The JVM has a lot of freedom to encode references to value objects at run time in ways that optimize memory footprint, locality, and garbage collection efficiency. For example, we saw the following array earlier, implemented with pointers to heap objects:

jshell> LocalDate[] dates = { d1, d1, d2, null, d3 }
dates ==> LocalDate[5] { 1996-01-23, 1996-01-23, 2026-01-23,
                         null, 1996-01-23 }

Now that LocalDate objects lack identity, the JVM could implement the array using "references" that encode the fields of each LocalDate directly. Each array component can be represented as a 64-bit word that indicates whether the reference is null, and if not, directly stores the year, month, and day field values of the value object:

+--------------+
| LocalDate[5] |
+--------------+
| 1|1996|01|23 |
| 1|1996|01|23 |
| 1|2026|01|23 |
| 0|0000|00|00 |
| 1|1996|01|23 |
+--------------+

The performance characteristics of this LocalDate array may be similar to those of an ordinary int array:

+----------+
| int[5]   |
+----------+
| 1996     |
| 2006     |
| 1996     |
| 1        |
| 23       |
+----------+

This optimization is just one example; some value classes, like LocalDateTime, are too large to take advantage of this particular technique. Still, the lack of identity enables the JVM to optimize references to value objects in many ways.

Declaring value classes

Developers can declare their own value classes by applying the value modifier to any class whose instances should be immutable and interchangeable:

When the value modifier is applied to a class, its fields are implicitly final. The class itself is also implicitly final, so cannot be extended.

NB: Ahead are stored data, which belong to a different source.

-- ==== Sys2Proof/Syntax.lean ====
section
/-!
DEFINITION. The instructions of the TL460 and TL430 (R83) and the events of the machine that the opcode table lists
beside them, as one inductive type: one constructor for each row of spec/opcode_table.json. Operand types take only
values the field can name; which combinations are legal is WellFormed's. Events carry what the agent that causes them
chooses (a hart, a page, a host's value).
-/

namespace Sys2Proof

/-- The element formats, in the order of their codes 0 to 15 (R29). -/
inductive Fmt where
  | i8 | i16 | i32 | i64 | n8 | n16 | n32 | t2 | i4 | e2m1 | e4m3 | e5m2 | f16 | bf16 | f32 | e8m0
  deriving DecidableEq, Repr

/-- The scalar float formats, codes 0 to 3 (R63). -/
inductive SFmt where
  | f32 | f64 | bf16 | f16
  deriving DecidableEq, Repr

/-- The second kind of fcvt, codes 0 to 7 (R154). -/
inductive CvtKind where
  | f32 | f64 | bf16 | f16 | i64 | n64 | i32 | n32
  deriving DecidableEq, Repr

/-- Cache policies, codes 0 to 4 (R72). -/
inductive Policy where
  | normal | stream | keep | nordc | nol1
  deriving DecidableEq, Repr

/-- Scopes, codes 0 to 6 (R71). -/
inductive Scope where
  | hart | core | die | package | fabric | host | system
  deriving DecidableEq, Repr

/-- Sizes of atomics: `.w` code 2, `.d` code 3 (R265). -/
inductive ASize where
  | w | d
  deriving DecidableEq, Repr

/-- Conditions of wait, codes 0 to 7 (R269). -/
inductive WCond where
  | eq | ne | lt | ge | ltn | gen | any | none
  deriving DecidableEq, Repr

/-- Access paths, codes 0 to 5 (R260). -/
inductive Path where
  | h | a | c | t | g | x
  deriving DecidableEq, Repr

/-- The source of a reduction: a strip register, or an anchored register when imm12[0] is 1 (R210). -/
inductive RSrc where
  | strip (v : VReg)
  | anch (a : AReg)
  deriving DecidableEq, Repr

/-- The restricted two-register scalar ops, codes 0 to 8 (R75). -/
inductive PAlu where
  | add | sub | and | or | xor | sll | srl | sra | mov
  deriving DecidableEq, Repr

/-- The restricted vector ops, codes 15 to 19 (R75). -/
inductive PVec where
  | addF | subF | mulF | mv | addI
  deriving DecidableEq, Repr

/-- One restricted slot of a pair word (R74, R75). -/
inductive PSlot where
  | alu (op : PAlu) (d s : GReg)
  | addi (d s : GReg) (imm : BitVec 12)
  | ldi (d : GReg) (imm : BitVec 12)
  | slli (d s : GReg) (sh : BitVec 6)
  | srli (d s : GReg) (sh : BitVec 6)
  | ld (d s : GReg) (imm : BitVec 12)
  | st (d s : GReg) (imm : BitVec 12)
  | vec (op : PVec) (d s : VReg)
  | nop
  deriving DecidableEq, Repr

/-- What the memory-manager firmware does with a page fault (R472): it makes the page present by writing the leaf
entry, or converts the fault to the permission trap. -/
inductive FaultAct where
  | present (pte : BitVec 64)
  | convert
  deriving DecidableEq, Repr

/-- What the power controller measured of one hart over a period (R167): its energy per element-cycle, as the mW that
an element draws. -/
structure HartMeasure where
  hid : Nat
  cost : Nat
  deriving DecidableEq, Repr

/-- What the power controller measured on one die over the period that ends (R165, R167): the draw that no lane makes, in mW,
and its harts. -/
structure DieMeasure where
  die : Nat
  nonlane : Nat
  harts : List HartMeasure
  deriving DecidableEq, Repr

/-- A gossip message on a port (R415): its region, page, sequence number, round tag, weight and words. -/
structure GMsg where
  region : Nat
  page : Nat
  seq : Nat
  round : Option Nat
  words : List (BitVec 64)
  deriving DecidableEq, Repr

/-- A request of a peer package (R451). -/
inductive PeerReq where
  | copyWrite (seq va : Nat) (bytes : List (BitVec 8))
  | copyRead (seq va n : Nat)
  | amo (seq : Nat) (op : Nat) (size va : Nat) (x e : BitVec 64)
  | wait (seq : Nat) (cond size va : Nat) (x : BitVec 64)
  deriving DecidableEq, Repr

/-- A debugger's change of a stopped hart (R381). -/
inductive RegEdit where
  | g (i : GReg) (val : BitVec 64)
  | nr (val : BitVec 4)
  | vtype (val : BitVec 12)
  | frm (val : BitVec 3)
  deriving DecidableEq, Repr
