/-- The restricted op of a slot, none where its code or a fixed field is illegal (R75). -/
def slotOf (f : RawP) : Option PSlot :=
  match f.op.toNat with
  | 0 => slotAlu .add f
  | 1 => slotAlu .sub f
  | 2 => slotAlu .and f
  | 3 => slotAlu .or f
  | 4 => slotAlu .xor f
  | 5 => slotAlu .sll f
  | 6 => slotAlu .srl f
  | 7 => slotAlu .sra f
  | 8 => slotAlu .mov f
  | 9 => some (.addi f.d f.s f.imm)
  | 10 => if f.s = 0 then some (.ldi f.d f.imm) else none
  | 11 => if f.imm.extractLsb' 6 6 = 0 then some (.slli f.d f.s (f.imm.extractLsb' 0 6)) else none
  | 12 => if f.imm.extractLsb' 6 6 = 0 then some (.srli f.d f.s (f.imm.extractLsb' 0 6)) else none
  | 13 => some (.ld f.d f.s f.imm)
  | 14 => some (.st f.d f.s f.imm)
  | 15 => slotVec .addF f
  | 16 => slotVec .subF f
  | 17 => slotVec .mulF f
  | 18 => slotVec .mv f
  | 19 => slotVec .addI f
  | 20 => if f.d = 0 ∧ f.s = 0 ∧ f.imm = 0 then some .nop else none
  | _ => none

/-- A pair word (R74). -/
def packPair (b0 : Bool) (s0 : PSlot) (b1 : Bool) (s1 : PSlot) : Word :=
  1#1 ++ packSlot b0 s0.raw ++ 0#1 ++ packSlot b1 s1.raw

/-- The slots of a word with P = 1 (R74, R85). -/
def pairCandidate (w : Word) : Option Instr :=
  if w.extractLsb' 31 1 = 0 then
    (slotOf (unpackSlot (w.extractLsb' 32 31))).bind fun s0 =>
    (slotOf (unpackSlot (w.extractLsb' 0 31))).bind fun s1 =>
    some (.pairWord (w.extractLsb' 62 1 == 1) s0 (w.extractLsb' 30 1 == 1) s1)
  else none

/-- What a hart finds in a word (R85). -/
inductive Decoded where
  | instr (mark : Bool) (i : Instr)
  | illegal
  | unitAbsent
  deriving DecidableEq, Repr

/-- The major opcode of a word (R62). -/
def majorOf (w : Word) : Nat := (w.extractLsb' 54 8).toNat

/-- The order in which a hart decodes a word (R85): a pair, an absent unit, then the instruction's own tables.
`kxh` and `gxe` are the unit-presence bits of feat (R18). -/
noncomputable def decode (kxh gxe : Bool) (w : Word) : Decoded :=
  if w.extractLsb' 63 1 = 1 then
    match pairCandidate w with
    | some i => if i.wf then .instr false i else .illegal
    | none => .illegal
  else if (majorOf w = 0x68 ∧ kxh = false) ∨ (majorOf w = 0x70 ∧ gxe = false) then .unitAbsent
  else
    match candidate w with
    | some i =>
      if i.wf ∧ (w.extractLsb' 62 1 = 1 → i.markable) then .instr (w.extractLsb' 62 1 == 1) i else .illegal
    | none => .illegal

/-- The instruction the decoder reads from a word given as a number, on a part that has every unit. A number of
other than 64 bits is no instruction word (R58). -/
noncomputable def decodeTableWord (nbits w : Nat) : Option Instr :=
  if nbits ≤ 64 ∧ w < 2 ^ 64 then
    match decode true true (BitVec.ofNat 64 w) with
    | .instr _ i => some i
    | _ => none
  else none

There is no restriction on the types of the fields in a value class. The fields may store references to other value objects, or to identity objects, e.g., strings.

Record classes are transparent data carriers whose fields are always final, so they are often good candidates to be value classes.

jshell> value record Point(int x, int y) {}
|  created record Point

jshell> Point p = new Point(17, 3)
p ==> Point[x=17, y=3]

jshell> Objects.hasIdentity(p)
$7 ==> false

jshell> new Point(17, 3) == p
$8 ==> true

Many classes represent immutable and interchangeable domain values but cannot be record classes because they are not transparent: the internal state encodes the external state indirectly, and is often encapsulated for good measure, For example, the following class represents currency values with a private field internally, so it cannot be a record class; nevertheless, it is a good candidate to be a value class.

value class EURCurrency {
    private int cs; // implicitly final
    private EURCurrency(int cs) { this.cs = cs; }

    public EURCurrency(int euros, int cents) {
        this(euros * 100 + (euros < 0 ? -cents : cents));
    }

    public int euros() { return cs/100; }
    public int cents() { return Math.abs(cs%100); }
    public String toString() {
        return "€%d,%d".formatted(euros(), cents());
    }
}

Comparing value objects

The purpose of the == operator in Java is to test whether two referenced objects are indistinguishable. If two references are ==, the JVM can freely replace one object with the other, and no code will be able to tell the difference.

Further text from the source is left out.